━━ Material for this task ━━

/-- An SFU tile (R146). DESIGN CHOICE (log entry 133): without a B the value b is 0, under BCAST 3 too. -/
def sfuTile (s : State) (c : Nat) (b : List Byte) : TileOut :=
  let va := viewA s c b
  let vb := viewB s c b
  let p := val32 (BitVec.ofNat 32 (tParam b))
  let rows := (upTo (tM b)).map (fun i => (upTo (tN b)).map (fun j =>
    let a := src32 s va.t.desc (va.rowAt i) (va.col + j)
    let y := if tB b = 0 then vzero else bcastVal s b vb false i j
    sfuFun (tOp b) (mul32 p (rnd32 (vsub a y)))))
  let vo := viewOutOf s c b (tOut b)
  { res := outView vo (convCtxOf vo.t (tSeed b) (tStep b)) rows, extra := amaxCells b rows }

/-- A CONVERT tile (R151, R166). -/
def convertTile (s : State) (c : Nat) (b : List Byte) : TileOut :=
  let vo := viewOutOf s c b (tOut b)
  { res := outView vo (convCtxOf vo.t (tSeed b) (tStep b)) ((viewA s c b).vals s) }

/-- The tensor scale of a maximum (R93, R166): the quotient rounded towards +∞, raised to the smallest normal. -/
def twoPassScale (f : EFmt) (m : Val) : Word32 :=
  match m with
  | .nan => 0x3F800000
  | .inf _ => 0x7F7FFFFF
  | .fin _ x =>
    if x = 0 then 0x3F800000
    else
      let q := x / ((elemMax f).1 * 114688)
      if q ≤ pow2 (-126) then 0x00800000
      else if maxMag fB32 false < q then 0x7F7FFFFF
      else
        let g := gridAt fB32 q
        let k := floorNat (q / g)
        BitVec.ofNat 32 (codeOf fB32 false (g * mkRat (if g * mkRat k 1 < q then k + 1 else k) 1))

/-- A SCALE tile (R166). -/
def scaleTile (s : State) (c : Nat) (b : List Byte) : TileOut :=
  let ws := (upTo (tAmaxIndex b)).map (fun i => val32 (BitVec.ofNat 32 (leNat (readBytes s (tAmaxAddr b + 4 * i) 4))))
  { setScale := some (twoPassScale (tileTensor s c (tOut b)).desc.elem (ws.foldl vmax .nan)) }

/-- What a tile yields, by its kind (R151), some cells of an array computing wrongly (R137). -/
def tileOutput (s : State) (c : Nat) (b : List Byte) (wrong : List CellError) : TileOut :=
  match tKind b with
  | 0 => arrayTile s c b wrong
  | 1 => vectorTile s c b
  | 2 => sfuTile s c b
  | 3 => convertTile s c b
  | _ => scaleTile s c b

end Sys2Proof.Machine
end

━━━

→ Required action:
Print the records above exactly as they appear.

→ Exercise answer:
/-- An SFU tile (R146). DESIGN CHOICE (log entry 133): without a B the value b is 0, under BCAST 3 too. -/
def sfuTile (s : State) (c : Nat) (b : List Byte) : TileOut :=
  let va := viewA s c b
  let vb := viewB s c b
  let p := val32 (BitVec.ofNat 32 (tParam b))
  let rows := (upTo (tM b)).map (fun i => (upTo (tN b)).map (fun j =>
    let a := src32 s va.t.desc (va.rowAt i) (va.col + j)
    let y := if tB b = 0 then vzero else bcastVal s b vb false i j
    sfuFun (tOp b) (mul32 p (rnd32 (vsub a y)))))
  let vo := viewOutOf s c b (tOut b)
  { res := outView vo (convCtxOf vo.t (tSeed b) (tStep b)) rows, extra := amaxCells b rows }

/-- A CONVERT tile (R151, R166). -/
def convertTile (s : State) (c : Nat) (b : List Byte) : TileOut :=
  let vo := viewOutOf s c b (tOut b)
  { res := outView vo (convCtxOf vo.t (tSeed b) (tStep b)) ((viewA s c b).vals s) }

/-- The tensor scale of a maximum (R93, R166): the quotient rounded towards +∞, raised to the smallest normal. -/
def twoPassScale (f : EFmt) (m : Val) : Word32 :=
  match m with
  | .nan => 0x3F800000
  | .inf _ => 0x7F7FFFFF
  | .fin _ x =>
    if x = 0 then 0x3F800000
    else
      let q := x / ((elemMax f).1 * 114688)
      if q ≤ pow2 (-126) then 0x00800000
      else if maxMag fB32 false < q then 0x7F7FFFFF
      else
        let g := gridAt fB32 q
        let k := floorNat (q / g)
        BitVec.ofNat 32 (codeOf fB32 false (g * mkRat (if g * mkRat k 1 < q then k + 1 else k) 1))

/-- A SCALE tile (R166). -/
def scaleTile (s : State) (c : Nat) (b : List Byte) : TileOut :=
  let ws := (upTo (tAmaxIndex b)).map (fun i => val32 (BitVec.ofNat 32 (leNat (readBytes s (tAmaxAddr b + 4 * i) 4))))
  { setScale := some (twoPassScale (tileTensor s c (tOut b)).desc.elem (ws.foldl vmax .nan)) }

/-- What a tile yields, by its kind (R151), some cells of an array computing wrongly (R137). -/
def tileOutput (s : State) (c : Nat) (b : List Byte) (wrong : List CellError) : TileOut :=
  match tKind b with
  | 0 => arrayTile s c b wrong
  | 1 => vectorTile s c b
  | 2 => sfuTile s c b
  | 3 => convertTile s c b
  | _ => scaleTile s c b

end Sys2Proof.Machine
end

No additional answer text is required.